The "boot632" method should not to be confused with the 0.632+estimator proposed later by the same author.

Note that if index or indexOut are specified, the label shown by train may not be accurate since these arguments supersede the method argument.

References

Efron (1983). ``Estimating the error rate of a prediction rule:improvement on cross-validation''. Journal of the American StatisticalAssociation, 78(382):316-331

Efron, B., & Tibshirani, R. J. (1994). ``An introduction to the bootstrap'',pages 249-252. CRC press.

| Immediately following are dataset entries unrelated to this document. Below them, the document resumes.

/-- R88, R92–R94, R99, R117, R118, R755, R833: CTX_CTL, context resets and Spire resets. Read with log entries 42, 57, 58, 66, 92, 118, 163 as well. -/
def Obligations.ContextControl : Prop :=
  ∀ (s : State),
    (∀ (r : Req) (c : Fin 16) (v : W32), TakesWrite s r (aCtxCtl c.val) v →
      let a := aCtxCtl c.val
      let st := aCtxStatus c.val
      let modes : Prop := (v ^^^ s.reg a) &&& 0x1C ≠ 0
      let may : Prop := modes → s.ctxLocked c.val = false
      (modes → s.ctxLocked c.val = true → exec (.ctxCtlModeWrite r c v) s = .next (s.nakReg r nkBusy a))
      ∧ (modes → s.ctxLocked c.val = false → rbit v 0 = false → rbit v 1 = false →
          Runs (.ctxCtlModeWrite r c v) s fun t => RegsOnly s t [a] ∧ t.reg a = v &&& 0x1C)
      ∧ (rbit v 0 = false → s.ctxEn c.val = true → may →
          Runs (.ctxCtlEnClear r c v) s fun t => RegsOnly s t [a, st] ∧ t.reg a = v &&& 0x1C ∧ t.ctxEn c.val = false
            ∧ t.rb st 2 = (rbit v 1 || s.rb st 2))
      ∧ (rbit v 1 = true → rbit v 0 = false → may → Runs (.ctxCtlReset r c v) s fun t =>
          RegsOnly s t [a, st] ∧ t.reg a = v &&& 0x1C ∧ t.reg st = rputBit (s.reg st) 2 true)
      ∧ (rbit v 0 = true → s.ctxEn c.val = false → may →
          let s0 := s.imageRead c.val (s.prog c.val).descOff (s.prog c.val).descLen
          let code := s0.checkEn c.val (rbit v 4)
          ReadsLeave s s0 ∧ (s.rb st 1 = false → code = 0x01)
          ∧ (code ≠ 0 → ∃ u, RegsOnly s0 u [st, aDevRefuseLast, aDevRefuseCount] ∧ u.rf st 24 8 = code
              ∧ exec (.ctxCtlEnSet r c v) s = .next (u.nakReg r code a))
          ∧ (code = 0 → Runs (.ctxCtlEnSet r c v) s fun t => t = { s0 with
                regs := t.regs, ctrs := t.ctrs, clrDue := t.clrDue, ctxHeld := nsetBit s.ctxHeld c.val false,
                enSpires := SMap.set s.enSpires 0 c.val s.activeSpires }
              ∧ (∀ b, b ∉ [a, st, aCtx c.val 0x020] → t.reg b = s0.reg b)
              ∧ t.reg a = v &&& 0x1D ∧ t.ctxEn c.val = true ∧ t.rf st 24 8 = 0
              ∧ t.rf (aCtx c.val 0x020) 16 7 =
                  (if s.rb (aCtx c.val 0x020) 15 then s.rf (aCtx c.val 0x020) 0 7 else s.activeSpires)
              ∧ (s.ctxRuns c.val = true → t.ctrs = s.ctrs ∧ t.clrDue = nsetBit s.clrDue c.val true)
              ∧ (s.ctxRuns c.val = false → t.clrDue = s.clrDue
                  ∧ ∀ p, t.ctr p = if rbit v 2 = false ∧ p ∈ s.mappedCtrs c.val then 0 else s.ctr p))))
    ∧ (∀ (c : Fin 16) (sp : Fin 64), s.works = false →
        exec (.contextResetPerform c) s = .next s ∧ exec (.spireReset sp) s = .next s)
    ∧ (∀ c : Fin 16, s.works = true → s.rb (aCtxStatus c.val) 2 = true →
        ((∃ x ∈ s.tasks, x.ctx = c.val) → exec (.contextResetPerform c) s = .next s)
        ∧ ((∀ x ∈ s.tasks, x.ctx ≠ c.val) → Runs (.contextResetPerform c) s fun t => t = { s with
              regs := t.regs, ctrs := t.ctrs, progs := t.progs, ctxHeld := nsetBit s.ctxHeld c.val false,
              clrDue := nsetBit s.clrDue c.val false }
            ∧ (∀ b, t.reg b = if aCtx c.val 0 ≤ b ∧ b < aCtx c.val 0x1000 then regReset b else s.reg b)
            ∧ (∀ p, t.ctr p = if p ∈ s.mappedCtrs c.val then 0 else s.ctr p)
            ∧ ∀ d, SMap.find t.progs d = if d = c.val then none else SMap.find s.progs d))
    ∧ (∀ sp : Fin 64, (s.spireState sp.val ≠ 3 → exec (.spireReset sp) s = .next s)
        ∧ (s.works = true → s.spireState sp.val = 3 → Runs (.spireReset sp) s fun t =>
            t.regs = s.regs ∧ t.ctrs = s.ctrs ∧ t.tasks = s.tasks ∧ t.dome = s.dome
            ∧ t.ops = s.ops.filter (fun (o : Op) => o.core / 16 != sp.val)
            ∧ (∀ k, t.core k = if k / 16 = sp.val then {} else s.core k)
            ∧ (∀ x, Mem.read t.dmem x = if x / 2 ^ 19 = sp.val then 0 else Mem.read s.dmem x)
            ∧ ∀ x, Mem.read t.mem x =
              if storeBase + sp.val * 2 ^ 23 ≤ x ∧ x < storeBase + (sp.val + 1) * 2 ^ 23 then 0 else Mem.read s.mem x))

/-- R281, R298, R310–R315: single accesses and fills of the Dome cache. Read with log entries 14, 41, 90, 118 as well. -/
def Obligations.DomeAccesses : Prop :=
  (∀ (s : State) (id a len : Nat) (data : Option (List Byte)),
    let n := match data with | some b => b.length | none => len
    let l := a / 128
    let mine : Prop := ∃ f ∈ s.dome.fills, f.line = l
    let serves := fun (t : State) => t.dome.served = s.dome.served ++ [(id, Mem.readN s.mem a n)] ∧ t.mem = s.mem
    let done := fun (t : State) => match data with
      | none => serves t
      | some b => WritesMem s t a b ∧ t.dome.served = s.dome.served
          ∧ ∃ w e, t.findWay l = some w ∧ t.holdsAt (wayKey l w) e ∧ e.dirty = true
    n ≠ 0 → a % 128 + n ≤ 128 → (a < 2 ^ 39 ∨ (glacierBase ≤ a ∧ a < storeBase)) → s.unbackedAt a = false → s.works = true →
      s.dome.stage = none →
      (s.bypass = true → Runs (.domeAccess id a len data) s fun t => t.dome.lines = s.dome.lines ∧ t.regs = s.regs
        ∧ match data with | none => serves t | some b => WritesMem s t a b ∧ t.dome = s.dome)
      ∧ (s.bypass = false → mine → Runs (.domeAccess id a len data) s fun t =>
          t = { s with dome := { s.dome with
            fills := s.dome.fills.map fun (f : Fill) => (if f.line = l then f.joined id a n data else f) } })
      ∧ (s.bypass = false → ¬ mine → ∀ w, s.findWay l = some w → Runs (.domeAccess id a len data) s fun t =>
          done t ∧ Counted s t (aDomeCnt 0) ∧ t.tasks = s.tasks ∧ t.cores = s.cores ∧ t.dome.fills = s.dome.fills)
      ∧ (s.bypass = false → ¬ mine → s.findWay l = none → s.dome.fresh = [] →
          let whole : Prop := (∃ b, data = some b) ∧ n = 128
          (s.inVictim l = true ∨ whole → Runs (.domeAccess id a len data) s fun t => done t ∧ Counted s t (aDomeCnt 1)
            ∧ (s.inVictim l = true → Counted s t (aDomeCnt 3)) ∧ t.dome.fills = s.dome.fills ∧ t.tasks = s.tasks)
          ∧ (s.inVictim l = false → ¬ whole → Runs (.domeAccess id a len data) s fun t => t.mem = s.mem
            ∧ Counted s t (aDomeCnt 1) ∧ t.dome.served = s.dome.served ∧ t.tasks = s.tasks
            ∧ ∃ f : Fill, t.dome.fills = s.dome.fills ++ [f] ∧ f.line = l ∧ f.raced = false
                ∧ f.writes = (match data with | some b => [(a, b)] | none => [])
                ∧ f.readers = (match data with | some _ => [] | none => [(id, a, n)])
                ∧ f.victim = (SMap.find s.dome.lines (wayKey l f.way)).map fun (e : Line) => lineOf (wayKey l f.way) e.tag)))
  ∧ (∀ (s : State) (id a len l : Nat) (data : Option (List Byte)), s.works = false →
      exec (.domeAccess id a len data) s = .next s ∧ exec (.domeFillComplete l) s = .next s)
  ∧ ∀ (s : State) (l : Nat), s.works = true →
    ((∀ f ∈ s.dome.fills, f.line ≠ l) → exec (.domeFillComplete l) s = .next s)
    ∧ ∀ f, s.dome.fresh = [] → (s.dome.fills.find? fun (f : Fill) => f.line == l) = some f → Runs (.domeFillComplete l) s fun t =>
      t.dome.fills = s.dome.fills.filter (fun (g : Fill) => g.line != l)
      ∧ t.mem = f.writes.foldl (fun (m : Mem) (w : Nat × List Byte) => Mem.writeN m w.1 w.2) s.mem
      ∧ t.dome.served = s.dome.served ++ f.readers.map (fun (r : Nat × Nat × Nat) => (r.1, Mem.readN t.mem r.2.1 r.2.2))
      ∧ (f.raced = true → Counted s t (aDomeCnt 4) ∧ (f.writes = [] → t.dome.lines = s.dome.lines)
          ∧ ∀ k e, t.holdsAt k e → ∃ e0, s.holdsAt k e0 ∧ e = { e0 with bad := e.bad })
      ∧ (f.raced = false → ∃ e, t.holdsAt (wayKey l f.way) e ∧ e.tag = lineTag l ∧ e.dirty = !f.writes.isEmpty)
      ∧ t.tasks = s.tasks ∧ t.cores = s.cores ∧ t.ctrs = s.ctrs

/-- R291–R297, R301–R309, R966: ways, bypass and maintenance of the Dome cache. Read with log entries 39, 64, 118, 130 as well. -/
def Obligations.DomeControl : Prop :=
  ∀ (s : State),
    (∀ (r : Req) (v : W32), TakesWrite s r aDomeWaymask v →
      let busy : Prop := s.wayBusy = true ∨ s.mntBusy = true
      let m := rfld v 0 16 ||| 1
      let on := s.rf aDomeStatus 16 16
      (busy → exec (.domeWaymaskWrite r v) s = .next (s.nakReg r nkBusy aDomeWaymask))
      ∧ (¬ busy → Runs (.domeWaymaskWrite r v) s fun t => RegsOnly s t [aDomeWaymask, aDomeStatus]
          ∧ (t.reg aDomeWaymask).toNat = m ∧ t.rf aDomeStatus 16 16 = on ||| m ∧ t.rb aDomeStatus 1 = decide (on ||| m ≠ m)))
    ∧ ((s.wayBusy = false → exec .wayPowerDownComplete s = .next s)
      ∧ (s.works = true → s.wayBusy = true → s.calm → Runs .wayPowerDownComplete s fun t => t.mem = s.mem ∧ t.wayBusy = false
          ∧ t.rf aDomeStatus 16 16 = s.waysOn ∧ (∀ k e, t.holdsAt k e → s.waysOn.testBit (k % 16) = true)
          ∧ ∀ k, s.waysOn.testBit (k % 16) = true → SMap.find t.dome.lines k = SMap.find s.dome.lines k))
    ∧ (∀ (r : Req) (v : W32), TakesWrite s r aDomeCtl v → rbit v 1 = false →
      (rbit v 0 = false → s.rb aDomeCtl 0 = true → Runs (.domeDisable r v) s fun t =>
        t = { s with regs := t.regs, dome := { s.dome with disabling := true } }
        ∧ t.reg aDomeCtl = rputBit (s.reg aDomeCtl) 0 false ∧ t.reg aDomeStatus = rputBit (s.reg aDomeStatus) 3 false
        ∧ ∀ a, a ≠ aDomeCtl → a ≠ aDomeStatus → t.reg a = s.reg a)
      ∧ (rbit v 0 = true → s.rb aDomeCtl 0 = false →
        (s.rb aDomeStatus 3 = true → Runs (.domeEnable r v) s fun t => t = { s with regs := t.regs, mem := t.mem, dome := t.dome }
          ∧ (∀ a, a ∉ [aDomeCtl, aDomeStatus, aDevStatus] → t.reg a = s.reg a)
          ∧ t.rb aDomeCtl 0 = true ∧ t.bypass = false ∧ t.rf aDevStatus 24 8 = 0 ∧ t.dome.lines = s.dome.lines
          ∧ (s.dome.stale = [] → t.mem = s.mem ∧ t.dome = s.dome)
          ∧ ((∀ e ∈ s.dome.stale, e.2.length = 128) →
              (∀ k e b, s.holdsAt k e → SMap.find s.dome.stale (lineOf k e.tag) = some b → Mem.readN t.mem (lineOf k e.tag * 128) 128 = b)
              ∧ ∀ x, (∀ e ∈ s.dome.lines, lineOf e.1 e.2.tag ≠ x / 128) → Mem.read t.mem x = Mem.read s.mem x))
        ∧ (s.rb aDomeStatus 3 = false → ∃ u, RegsOnly s u [aDevStatus, aDevRefuseLast, aDevRefuseCount]
          ∧ u.rf aDevStatus 24 8 = 0x02 ∧ exec (.domeEnable r v) s = .next (u.nakReg r 0x02 aDomeCtl))))
    ∧ ((s.dome.disabling = false → exec .domeBypassEnter s = .next s)
      ∧ (s.works = true → s.dome.disabling = true → s.calm → Runs .domeBypassEnter s fun t => t.mem = s.mem ∧ t.bypass = true
          ∧ t.dome.disabling = false ∧ (∀ k e, t.holdsAt k e → e.dirty = false)
          ∧ ∀ k e, s.holdsAt k e → t.holdsAt k { e with dirty := false }
              ∧ SMap.find t.dome.stale (lineOf k e.tag) = some (Mem.readN s.mem (lineOf k e.tag * 128) 128)))
    ∧ (∀ (r : Req) (v : W32), TakesWrite s r (aDomeCtl + 0x020) v →
      let lo := (s.reg (aDomeCtl + 0x010)).toNat / 128 * 128 + s.rf (aDomeCtl + 0x014) 0 16 * 2 ^ 32
      let len := 128 * ((s.reg (aDomeCtl + 0x018)).toNat + s.rf (aDomeCtl + 0x01C) 0 8 * 2 ^ 32)
      let range : Prop := 0 < len ∧ (lo + len ≤ 2 ^ 39 ∨ (glacierBase ≤ lo ∧ lo + len ≤ storeBase))
      let inside := fun (k : Nat) (e : Line) => lineIn lo (lo + len) k e
      let no := fun (i : Instr) (n : Nat) => exec i s = .next (s.nakReg r n (aDomeCtl + 0x020))
      let begun := fun (t : State) (op : Nat) => t.mntBusy = true ∧ t.dome.mnt = some { op := op, lo := lo, hi := lo + len }
        ∧ t.tasks = s.tasks ∧ t.cores = s.cores ∧ ∀ a, a ≠ aDomeStatus → a ≠ aDomeCnt 2 → t.reg a = s.reg a
      (rfld v 0 4 = 1 →
        (s.mntBusy = true → no (.clean r v) nkBusy) ∧ (s.mntBusy = false → ¬ range → no (.clean r v) nkMalformed)
        ∧ (s.mntBusy = false → range → Runs (.clean r v) s fun t => begun t 1 ∧ t.mem = s.mem
            ∧ ∀ k e, t.holdsAt k e → inside k e → e.dirty = false))
      ∧ (rfld v 0 4 = 3 →
        (s.mntBusy = true → no (.cleanInvalidate r v) nkBusy)
        ∧ (s.mntBusy = false → ¬ range → no (.cleanInvalidate r v) nkMalformed)
        ∧ (s.mntBusy = false → range → Runs (.cleanInvalidate r v) s fun t => begun t 3 ∧ (s.dome.fresh = [] → t.mem = s.mem)
            ∧ ∀ k e, t.holdsAt k e → ¬ inside k e))
      ∧ (rfld v 0 4 = 2 →
        let used : Prop := ∃ x ∈ s.tasks, x.accepted = true ∧ ∃ b ∈ x.bufs, 0 < b.len ∧ lo < b.addr + b.len ∧ b.addr < lo + len
        (s.mntBusy = true → no (.invalidate r v) nkBusy) ∧ (s.mntBusy = false → ¬ range → no (.invalidate r v) nkMalformed)
        ∧ (s.mntBusy = false → range → used → no (.invalidate r v) nkInUse)
        ∧ (s.mntBusy = false → range → ¬ used → Runs (.invalidate r v) s fun t => begun t 2
            ∧ (∀ k e, t.holdsAt k e → ¬ inside k e)
            ∧ (s.dome.fresh = [] → (∀ e ∈ s.dome.under, e.2.length = 128) →
              (∀ k e b, s.holdsAt k e → inside k e → SMap.find s.dome.under (lineOf k e.tag) = some b →
                Mem.readN t.mem (lineOf k e.tag * 128) 128 = b)
              ∧ ∀ x, (∀ e ∈ s.dome.lines, lineOf e.1 e.2.tag ≠ x / 128) → Mem.read t.mem x = Mem.read s.mem x)))
      ∧ (rfld v 0 4 = 4 →
        (s.mntBusy = true ∨ s.bypass = false → no (.invalidateAll r v) nkBusy)
        ∧ (s.mntBusy = false → s.bypass = true → Runs (.invalidateAll r v) s fun t => begun t 4
            ∧ ∀ k e, t.holdsAt k e → s.waysOn.testBit (k % 16) = false)))
    ∧ ((s.dome.mnt = none → exec .maintenanceComplete s = .next s)
      ∧ (s.works = false → exec .maintenanceComplete s = .next s ∧ exec .domeBypassEnter s = .next s ∧ exec .wayPowerDownComplete s = .next s)
      ∧ ∀ m, s.works = true → s.dome.mnt = some m → s.calm → Runs .maintenanceComplete s fun t =>
        t.mem = s.mem ∧ t.dome = { s.dome with mnt := none } ∧ RegsOnly { s with dome := t.dome } t [aDomeStatus]
        ∧ t.mntBusy = false ∧ t.rb aDomeStatus 3 = (s.rb aDomeStatus 3 || (m.op == 4 && s.bypass)))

Bergstra and Bengio (2012), ``Random Search for Hyper-ParameterOptimization'', Journal of Machine Learning Research, 13(Feb):281-305

Kuhn (2014), ``Futility Analysis in the Cross-Validation of Machine LearningModels'' https://arxiv.org/abs/1405.6974,

Package website for subsampling:https://topepo.github.io/caret/subsampling-for-class-imbalances.html

Examples

Run this code

# NOT RUN {# }# NOT RUN {## Do 5 repeats of 10-Fold CV for the iris data. We will fit## a KNN model that evaluates 12 values of k and set the seed## at each iteration.set.seed(123)seeds <- vector(mode = "list", length = 51)for(i in 1:50) seeds[[i]] <- sample.int(1000, 22)## For the last model:seeds[[51]] <- sample.int(1000, 1)ctrl <- trainControl(method = "repeatedcv", repeats = 5, seeds = seeds)set.seed(1)mod <- train(Species ~ ., data = iris, method = "knn", tuneLength = 12, trControl = ctrl)ctrl2 <- trainControl(method = "adaptive_cv", repeats = 5, verboseIter = TRUE, seeds = seeds)set.seed(1)mod2 <- train(Species ~ ., data = iris, method = "knn", tuneLength = 12, trControl = ctrl2)# }# NOT RUN {# }

Run the code above in your browser using DataLab

trainControl function - RDocumentation (2024)
Top Articles
Kneeling Hip Flexor Stretch Guide: Benefits, Common Mistakes, Variations, and More – Fitness Volt
A Pro’s Guide to At-Home Teeth Whitening in 2021: Toothpastes, Brightening Kits & More
Evil Dead Rise Review - IGN
Risen Kaiser Horns
Inside Watchland: The Franck Muller Watch Manufacturing Facilities | aBlogtoWatch
Craigslist Placer County
Rs3 Bring Leela To The Tomb
Melia Nassau Beach Construction Update 2023
Craigslist Greenville Pets Free
Greater Keene Men's Softball
Best Taq 56 Loadout Mw2 Ranked
Culver's Flavor Of The Day Little Chute
Minneapolis Rubratings
Love In The Air Ep 2 Eng Sub
They Cloned Tyrone Showtimes Near Showbiz Cinemas - Kingwood
Entegra Forum
Gay Pnp Zoom Meetings
Chubbs Canton Il
Lubbock Avalanche Journal Newspaper Obituaries
Things to do in Wichita Falls this weekend Sept. 12-15
Seattle Rub Rating
Chicken Coop Brookhaven Ms
Optum Primary Care - Winter Park Aloma
A Man Called Otto Showtimes Near Palm Desert
How a 1928 Pact Actually Tried to Outlaw War
Kamala Harris, Donald Trump debate prompts major endorsem*nt, Fox News invitation for a 2nd face-off
What Happened To Zion Judah Satterfield
Spinning Gold Showtimes Near Mjr Westland Grand Cinema 16
Fishweather
Exploring IranProud: A Gateway to Iranian Entertainment
Staar English 2 2022 Answer Key
Hannaford Weekly Flyer Manchester Nh
Haktuts.in Coin Master 50 Spin Link
Susan Bowers Facebook
Eddy Ketchersid Obituary
Southland Goldendoodles
Gofish Dating
Dumb Money Showtimes Near Cinemark Century Mountain View 16
Ewing Irrigation Prd
Pressconnects Obituaries Recent
Exposedrealfun Collage
A Man Called Otto Showtimes Near Carolina Mall Cinema
Dontrell Williams Miami First 48
Acadis Portal Missouri
Server Jobs Near
Rocky Aur Rani Kii Prem Kahaani - Movie Reviews
Watch Races - Woodbine Racetrack
Kohl's Hixson Tennessee
Ds Cuts Saugus
Wv Anon Vault
Sir Anthony Quayle, 76; Actor Won Distinction in Theater, Film, TV
Good Number To Shoot For
Latest Posts
Article information

Author: Kerri Lueilwitz

Last Updated:

Views: 6177

Rating: 4.7 / 5 (67 voted)

Reviews: 90% of readers found this page helpful

Author information

Name: Kerri Lueilwitz

Birthday: 1992-10-31

Address: Suite 878 3699 Chantelle Roads, Colebury, NC 68599

Phone: +6111989609516

Job: Chief Farming Manager

Hobby: Mycology, Stone skipping, Dowsing, Whittling, Taxidermy, Sand art, Roller skating

Introduction: My name is Kerri Lueilwitz, I am a courageous, gentle, quaint, thankful, outstanding, brave, vast person who loves writing and wants to share my knowledge and understanding with you.